Many of the protestors, if the signs they wave are to be taken as a good indication, are protesting income inequality and corporate greed – and these are certainly legitimate concerns in America and virtually every other country around the world. After all, if you really think about it, this is the core reason why many of us become entrepreneurs in the first place, isn’t it?
We all turned to entrepreneurialism in the first place because we realized that working for a fixed income that kept buying less and less over time was a losing battle. We recognize that the system we live in has an inherent imbalance – there will be winners and losers, and we want to be among the winners.
As entrepreneurs most of us have also had that rather shocking realization at some point throughout our lives that most of the education we received growing up was never meant to turn us into entrepreneurs. The mainstream education system, ultimately, is designed to create employees. It instills an employee mindset, employee values and ultimately an employee world view. That’s why websites like this exist – not just to teach techniques for success in business, but to offer an alternative world view, one in which you’re the boss, not the worker.
Anyway, those reading Entrepreneurs-Journey.com are the ones who have decided they’re going to go to the top of the heap (or at least not get stuck at the bottom). Perhaps once we get there we’ll share the spoils with some of the less fortunate, but in any case we recognize there’s a game to be played, and strategy and work are required to succeed.
As a result of this line of thinking, the knee-jerk reaction of many people in business to the protests is that it’s a bunch of spoiled college kids and “unwashed hippies” looking for hand-outs they don’t deserve, recommending economic policies they don’t understand and which will never work.
But the reality, I believe, is that this protest is essentially one about business ethics. Many of the protestors are quite openly anti-capitalist, be they anarchists, socialists, communists or something else entirely – but there are also quite a lot of free market capitalists amongst them who recognize that the system is broken, and it’s broken because some of the people in the halls of power – both in Wall Street banks and Washington – have been up to no good.

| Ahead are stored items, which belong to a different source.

/-! setMe. -/

@[simp] theorem State.setMe_cur (s : State) (x : Hart) : (s.setMe x).cur = s.cur := rfl
@[simp] theorem State.setMe_agenda (s : State) (x : Hart) : (s.setMe x).agenda = s.agenda := rfl
@[simp] theorem State.setMe_fresh (s : State) (x : Hart) : (s.setMe x).fresh = s.fresh := rfl
@[simp] theorem State.setMe_cores (s : State) (x : Hart) : (s.setMe x).cores = s.cores := rfl
@[simp] theorem State.setMe_dies (s : State) (x : Hart) : (s.setMe x).dies = s.dies := rfl
@[simp] theorem State.setMe_modules (s : State) (x : Hart) : (s.setMe x).modules = s.modules := rfl
@[simp] theorem State.setMe_mem (s : State) (x : Hart) : (s.setMe x).mem = s.mem := rfl
@[simp] theorem State.setMe_keyTag (s : State) (x : Hart) : (s.setMe x).keyTag = s.keyTag := rfl
@[simp] theorem State.setMe_owners (s : State) (x : Hart) : (s.setMe x).owners = s.owners := rfl
@[simp] theorem State.setMe_full (s : State) (x : Hart) : (s.setMe x).full = s.full := rfl
@[simp] theorem State.setMe_poison (s : State) (x : Hart) : (s.setMe x).poison = s.poison := rfl
@[simp] theorem State.setMe_dirty (s : State) (x : Hart) : (s.setMe x).dirty = s.dirty := rfl
@[simp] theorem State.setMe_replicas (s : State) (x : Hart) : (s.setMe x).replicas = s.replicas := rfl
@[simp] theorem State.setMe_collapses (s : State) (x : Hart) : (s.setMe x).collapses = s.collapses := rfl
@[simp] theorem State.setMe_winLines (s : State) (x : Hart) : (s.setMe x).winLines = s.winLines := rfl
@[simp] theorem State.setMe_tlb (s : State) (x : Hart) : (s.setMe x).tlb = s.tlb := rfl
@[simp] theorem State.setMe_chans (s : State) (x : Hart) : (s.setMe x).chans = s.chans := rfl
@[simp] theorem State.setMe_outbox (s : State) (x : Hart) : (s.setMe x).outbox = s.outbox := rfl
@[simp] theorem State.setMe_far (s : State) (x : Hart) : (s.setMe x).far = s.far := rfl
@[simp] theorem State.setMe_arrived (s : State) (x : Hart) : (s.setMe x).arrived = s.arrived := rfl
@[simp] theorem State.setMe_frames (s : State) (x : Hart) : (s.setMe x).frames = s.frames := rfl
@[simp] theorem State.setMe_posting (s : State) (x : Hart) : (s.setMe x).posting = s.posting := rfl
@[simp] theorem State.setMe_out (s : State) (x : Hart) : (s.setMe x).out = s.out := rfl
@[simp] theorem State.setMe_serial (s : State) (x : Hart) : (s.setMe x).serial = s.serial := rfl
@[simp] theorem State.setMe_invals (s : State) (x : Hart) : (s.setMe x).invals = s.invals := rfl
@[simp] theorem State.setMe_stirred (s : State) (x : Hart) : (s.setMe x).stirred = s.stirred := rfl
@[simp] theorem State.setMe_raced (s : State) (x : Hart) : (s.setMe x).raced = s.raced := rfl

/-! setCore. -/

@[simp] theorem State.setCore_cur (s : State) (c : Nat) (x : CoreSt) : (s.setCore c x).cur = s.cur := rfl
@[simp] theorem State.setCore_agenda (s : State) (c : Nat) (x : CoreSt) : (s.setCore c x).agenda = s.agenda := rfl
@[simp] theorem State.setCore_fresh (s : State) (c : Nat) (x : CoreSt) : (s.setCore c x).fresh = s.fresh := rfl
@[simp] theorem State.setCore_harts (s : State) (c : Nat) (x : CoreSt) : (s.setCore c x).harts = s.harts := rfl
@[simp] theorem State.setCore_dies (s : State) (c : Nat) (x : CoreSt) : (s.setCore c x).dies = s.dies := rfl
@[simp] theorem State.setCore_modules (s : State) (c : Nat) (x : CoreSt) : (s.setCore c x).modules = s.modules := rfl
@[simp] theorem State.setCore_mem (s : State) (c : Nat) (x : CoreSt) : (s.setCore c x).mem = s.mem := rfl
@[simp] theorem State.setCore_keyTag (s : State) (c : Nat) (x : CoreSt) : (s.setCore c x).keyTag = s.keyTag := rfl
@[simp] theorem State.setCore_owners (s : State) (c : Nat) (x : CoreSt) : (s.setCore c x).owners = s.owners := rfl
@[simp] theorem State.setCore_full (s : State) (c : Nat) (x : CoreSt) : (s.setCore c x).full = s.full := rfl
@[simp] theorem State.setCore_poison (s : State) (c : Nat) (x : CoreSt) : (s.setCore c x).poison = s.poison := rfl
@[simp] theorem State.setCore_dirty (s : State) (c : Nat) (x : CoreSt) : (s.setCore c x).dirty = s.dirty := rfl
@[simp] theorem State.setCore_replicas (s : State) (c : Nat) (x : CoreSt) : (s.setCore c x).replicas = s.replicas := rfl
@[simp] theorem State.setCore_collapses (s : State) (c : Nat) (x : CoreSt) : (s.setCore c x).collapses = s.collapses := rfl
@[simp] theorem State.setCore_winLines (s : State) (c : Nat) (x : CoreSt) : (s.setCore c x).winLines = s.winLines := rfl
@[simp] theorem State.setCore_tlb (s : State) (c : Nat) (x : CoreSt) : (s.setCore c x).tlb = s.tlb := rfl
@[simp] theorem State.setCore_chans (s : State) (c : Nat) (x : CoreSt) : (s.setCore c x).chans = s.chans := rfl
@[simp] theorem State.setCore_outbox (s : State) (c : Nat) (x : CoreSt) : (s.setCore c x).outbox = s.outbox := rfl
@[simp] theorem State.setCore_far (s : State) (c : Nat) (x : CoreSt) : (s.setCore c x).far = s.far := rfl
@[simp] theorem State.setCore_arrived (s : State) (c : Nat) (x : CoreSt) : (s.setCore c x).arrived = s.arrived := rfl
@[simp] theorem State.setCore_frames (s : State) (c : Nat) (x : CoreSt) : (s.setCore c x).frames = s.frames := rfl
@[simp] theorem State.setCore_posting (s : State) (c : Nat) (x : CoreSt) : (s.setCore c x).posting = s.posting := rfl
@[simp] theorem State.setCore_out (s : State) (c : Nat) (x : CoreSt) : (s.setCore c x).out = s.out := rfl
@[simp] theorem State.setCore_serial (s : State) (c : Nat) (x : CoreSt) : (s.setCore c x).serial = s.serial := rfl
@[simp] theorem State.setCore_invals (s : State) (c : Nat) (x : CoreSt) : (s.setCore c x).invals = s.invals := rfl
@[simp] theorem State.setCore_stirred (s : State) (c : Nat) (x : CoreSt) : (s.setCore c x).stirred = s.stirred := rfl
@[simp] theorem State.setCore_raced (s : State) (c : Nat) (x : CoreSt) : (s.setCore c x).raced = s.raced := rfl

/-! setDie. -/

@[simp] theorem State.setDie_cur (s : State) (d : Nat) (x : Die) : (s.setDie d x).cur = s.cur := rfl
@[simp] theorem State.setDie_agenda (s : State) (d : Nat) (x : Die) : (s.setDie d x).agenda = s.agenda := rfl
@[simp] theorem State.setDie_fresh (s : State) (d : Nat) (x : Die) : (s.setDie d x).fresh = s.fresh := rfl
@[simp] theorem State.setDie_harts (s : State) (d : Nat) (x : Die) : (s.setDie d x).harts = s.harts := rfl
@[simp] theorem State.setDie_cores (s : State) (d : Nat) (x : Die) : (s.setDie d x).cores = s.cores := rfl
@[simp] theorem State.setDie_modules (s : State) (d : Nat) (x : Die) : (s.setDie d x).modules = s.modules := rfl
@[simp] theorem State.setDie_mem (s : State) (d : Nat) (x : Die) : (s.setDie d x).mem = s.mem := rfl
@[simp] theorem State.setDie_keyTag (s : State) (d : Nat) (x : Die) : (s.setDie d x).keyTag = s.keyTag := rfl
@[simp] theorem State.setDie_owners (s : State) (d : Nat) (x : Die) : (s.setDie d x).owners = s.owners := rfl
@[simp] theorem State.setDie_full (s : State) (d : Nat) (x : Die) : (s.setDie d x).full = s.full := rfl
@[simp] theorem State.setDie_poison (s : State) (d : Nat) (x : Die) : (s.setDie d x).poison = s.poison := rfl
@[simp] theorem State.setDie_dirty (s : State) (d : Nat) (x : Die) : (s.setDie d x).dirty = s.dirty := rfl
@[simp] theorem State.setDie_replicas (s : State) (d : Nat) (x : Die) : (s.setDie d x).replicas = s.replicas := rfl
@[simp] theorem State.setDie_collapses (s : State) (d : Nat) (x : Die) : (s.setDie d x).collapses = s.collapses := rfl
@[simp] theorem State.setDie_winLines (s : State) (d : Nat) (x : Die) : (s.setDie d x).winLines = s.winLines := rfl
@[simp] theorem State.setDie_tlb (s : State) (d : Nat) (x : Die) : (s.setDie d x).tlb = s.tlb := rfl
@[simp] theorem State.setDie_chans (s : State) (d : Nat) (x : Die) : (s.setDie d x).chans = s.chans := rfl
@[simp] theorem State.setDie_outbox (s : State) (d : Nat) (x : Die) : (s.setDie d x).outbox = s.outbox := rfl
@[simp] theorem State.setDie_far (s : State) (d : Nat) (x : Die) : (s.setDie d x).far = s.far := rfl
@[simp] theorem State.setDie_arrived (s : State) (d : Nat) (x : Die) : (s.setDie d x).arrived = s.arrived := rfl
@[simp] theorem State.setDie_frames (s : State) (d : Nat) (x : Die) : (s.setDie d x).frames = s.frames := rfl
@[simp] theorem State.setDie_posting (s : State) (d : Nat) (x : Die) : (s.setDie d x).posting = s.posting := rfl
@[simp] theorem State.setDie_out (s : State) (d : Nat) (x : Die) : (s.setDie d x).out = s.out := rfl
@[simp] theorem State.setDie_serial (s : State) (d : Nat) (x : Die) : (s.setDie d x).serial = s.serial := rfl
@[simp] theorem State.setDie_invals (s : State) (d : Nat) (x : Die) : (s.setDie d x).invals = s.invals := rfl
@[simp] theorem State.setDie_stirred (s : State) (d : Nat) (x : Die) : (s.setDie d x).stirred = s.stirred := rfl
@[simp] theorem State.setDie_raced (s : State) (d : Nat) (x : Die) : (s.setDie d x).raced = s.raced := rfl

/-! setMd. -/

@[simp] theorem State.setMd_cur (s : State) (m : Nat) (x : Module) : (s.setMd m x).cur = s.cur := rfl
@[simp] theorem State.setMd_agenda (s : State) (m : Nat) (x : Module) : (s.setMd m x).agenda = s.agenda := rfl
@[simp] theorem State.setMd_fresh (s : State) (m : Nat) (x : Module) : (s.setMd m x).fresh = s.fresh := rfl
@[simp] theorem State.setMd_harts (s : State) (m : Nat) (x : Module) : (s.setMd m x).harts = s.harts := rfl
@[simp] theorem State.setMd_cores (s : State) (m : Nat) (x : Module) : (s.setMd m x).cores = s.cores := rfl
@[simp] theorem State.setMd_dies (s : State) (m : Nat) (x : Module) : (s.setMd m x).dies = s.dies := rfl
@[simp] theorem State.setMd_mem (s : State) (m : Nat) (x : Module) : (s.setMd m x).mem = s.mem := rfl
@[simp] theorem State.setMd_keyTag (s : State) (m : Nat) (x : Module) : (s.setMd m x).keyTag = s.keyTag := rfl
@[simp] theorem State.setMd_owners (s : State) (m : Nat) (x : Module) : (s.setMd m x).owners = s.owners := rfl
@[simp] theorem State.setMd_full (s : State) (m : Nat) (x : Module) : (s.setMd m x).full = s.full := rfl
@[simp] theorem State.setMd_poison (s : State) (m : Nat) (x : Module) : (s.setMd m x).poison = s.poison := rfl
@[simp] theorem State.setMd_dirty (s : State) (m : Nat) (x : Module) : (s.setMd m x).dirty = s.dirty := rfl
@[simp] theorem State.setMd_replicas (s : State) (m : Nat) (x : Module) : (s.setMd m x).replicas = s.replicas := rfl
@[simp] theorem State.setMd_collapses (s : State) (m : Nat) (x : Module) : (s.setMd m x).collapses = s.collapses := rfl
@[simp] theorem State.setMd_winLines (s : State) (m : Nat) (x : Module) : (s.setMd m x).winLines = s.winLines := rfl
@[simp] theorem State.setMd_tlb (s : State) (m : Nat) (x : Module) : (s.setMd m x).tlb = s.tlb := rfl
@[simp] theorem State.setMd_chans (s : State) (m : Nat) (x : Module) : (s.setMd m x).chans = s.chans := rfl
@[simp] theorem State.setMd_outbox (s : State) (m : Nat) (x : Module) : (s.setMd m x).outbox = s.outbox := rfl
@[simp] theorem State.setMd_far (s : State) (m : Nat) (x : Module) : (s.setMd m x).far = s.far := rfl
@[simp] theorem State.setMd_arrived (s : State) (m : Nat) (x : Module) : (s.setMd m x).arrived = s.arrived := rfl
@[simp] theorem State.setMd_frames (s : State) (m : Nat) (x : Module) : (s.setMd m x).frames = s.frames := rfl
@[simp] theorem State.setMd_posting (s : State) (m : Nat) (x : Module) : (s.setMd m x).posting = s.posting := rfl
@[simp] theorem State.setMd_out (s : State) (m : Nat) (x : Module) : (s.setMd m x).out = s.out := rfl
@[simp] theorem State.setMd_serial (s : State) (m : Nat) (x : Module) : (s.setMd m x).serial = s.serial := rfl
@[simp] theorem State.setMd_invals (s : State) (m : Nat) (x : Module) : (s.setMd m x).invals = s.invals := rfl
@[simp] theorem State.setMd_stirred (s : State) (m : Nat) (x : Module) : (s.setMd m x).stirred = s.stirred := rfl
@[simp] theorem State.setMd_raced (s : State) (m : Nat) (x : Module) : (s.setMd m x).raced = s.raced := rfl

/-! setCtx. -/

@[simp] theorem State.setCtx_cur (s : State) (m n : Nat) (x : Ctx) : (s.setCtx m n x).cur = s.cur := rfl
@[simp] theorem State.setCtx_agenda (s : State) (m n : Nat) (x : Ctx) : (s.setCtx m n x).agenda = s.agenda := rfl
@[simp] theorem State.setCtx_fresh (s : State) (m n : Nat) (x : Ctx) : (s.setCtx m n x).fresh = s.fresh := rfl
@[simp] theorem State.setCtx_harts (s : State) (m n : Nat) (x : Ctx) : (s.setCtx m n x).harts = s.harts := rfl
@[simp] theorem State.setCtx_cores (s : State) (m n : Nat) (x : Ctx) : (s.setCtx m n x).cores = s.cores := rfl
@[simp] theorem State.setCtx_dies (s : State) (m n : Nat) (x : Ctx) : (s.setCtx m n x).dies = s.dies := rfl
@[simp] theorem State.setCtx_mem (s : State) (m n : Nat) (x : Ctx) : (s.setCtx m n x).mem = s.mem := rfl
@[simp] theorem State.setCtx_keyTag (s : State) (m n : Nat) (x : Ctx) : (s.setCtx m n x).keyTag = s.keyTag := rfl
@[simp] theorem State.setCtx_owners (s : State) (m n : Nat) (x : Ctx) : (s.setCtx m n x).owners = s.owners := rfl
@[simp] theorem State.setCtx_full (s : State) (m n : Nat) (x : Ctx) : (s.setCtx m n x).full = s.full := rfl
@[simp] theorem State.setCtx_poison (s : State) (m n : Nat) (x : Ctx) : (s.setCtx m n x).poison = s.poison := rfl
@[simp] theorem State.setCtx_dirty (s : State) (m n : Nat) (x : Ctx) : (s.setCtx m n x).dirty = s.dirty := rfl
@[simp] theorem State.setCtx_replicas (s : State) (m n : Nat) (x : Ctx) : (s.setCtx m n x).replicas = s.replicas := rfl
@[simp] theorem State.setCtx_collapses (s : State) (m n : Nat) (x : Ctx) : (s.setCtx m n x).collapses = s.collapses := rfl
@[simp] theorem State.setCtx_winLines (s : State) (m n : Nat) (x : Ctx) : (s.setCtx m n x).winLines = s.winLines := rfl
@[simp] theorem State.setCtx_tlb (s : State) (m n : Nat) (x : Ctx) : (s.setCtx m n x).tlb = s.tlb := rfl
@[simp] theorem State.setCtx_chans (s : State) (m n : Nat) (x : Ctx) : (s.setCtx m n x).chans = s.chans := rfl
@[simp] theorem State.setCtx_outbox (s : State) (m n : Nat) (x : Ctx) : (s.setCtx m n x).outbox = s.outbox := rfl
@[simp] theorem State.setCtx_far (s : State) (m n : Nat) (x : Ctx) : (s.setCtx m n x).far = s.far := rfl
@[simp] theorem State.setCtx_arrived (s : State) (m n : Nat) (x : Ctx) : (s.setCtx m n x).arrived = s.arrived := rfl
@[simp] theorem State.setCtx_frames (s : State) (m n : Nat) (x : Ctx) : (s.setCtx m n x).frames = s.frames := rfl
@[simp] theorem State.setCtx_posting (s : State) (m n : Nat) (x : Ctx) : (s.setCtx m n x).posting = s.posting := rfl
@[simp] theorem State.setCtx_out (s : State) (m n : Nat) (x : Ctx) : (s.setCtx m n x).out = s.out := rfl
@[simp] theorem State.setCtx_serial (s : State) (m n : Nat) (x : Ctx) : (s.setCtx m n x).serial = s.serial := rfl
@[simp] theorem State.setCtx_invals (s : State) (m n : Nat) (x : Ctx) : (s.setCtx m n x).invals = s.invals := rfl
@[simp] theorem State.setCtx_stirred (s : State) (m n : Nat) (x : Ctx) : (s.setCtx m n x).stirred = s.stirred := rfl
@[simp] theorem State.setCtx_raced (s : State) (m n : Nat) (x : Ctx) : (s.setCtx m n x).raced = s.raced := rfl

As the protests evolve and become more coherent in their goals and message, I believe you’ll see more concrete demands coming out asking for greater transparency in government, and especially in the relationship between government and big business. On top of transparency, people want to see some accountability.
People in the street are beginning to catch on to the games being played within the big Wall Street banks – engaging in behavior like shorting the very financial products they’re selling to their own investors. In other words, misrepresenting an investment product, selling it to a company and then gambling on the failure or fall of that company. I think we can all agree that’s not an ethical business practice.
If you haven’t heard about this sort of behavior, check out this article from the Huffington Post providing some details of what Goldman Sachs was up to during the financial crisis.
People are sick of seeing bankers get away with punishments that equate to a slap on the wrist. Of course, protestors targeting “capitalism” and “the free market” are off the mark, because a true free market would have cleaned house a long time ago. The free market didn’t get us where we are – an unhealthy marriage between governments and big corporations did.
How This Relates To Entrepreneurialism
What does any of this have to do with your own business ventures?
Well, I think it illustrates a very important lesson. For one thing, it’s instructive of the world of difference between certain high-flying CEOs on Wall Street and your typical Internet entrepreneur or home-based start-up. The value systems are often completely different, and they have to be.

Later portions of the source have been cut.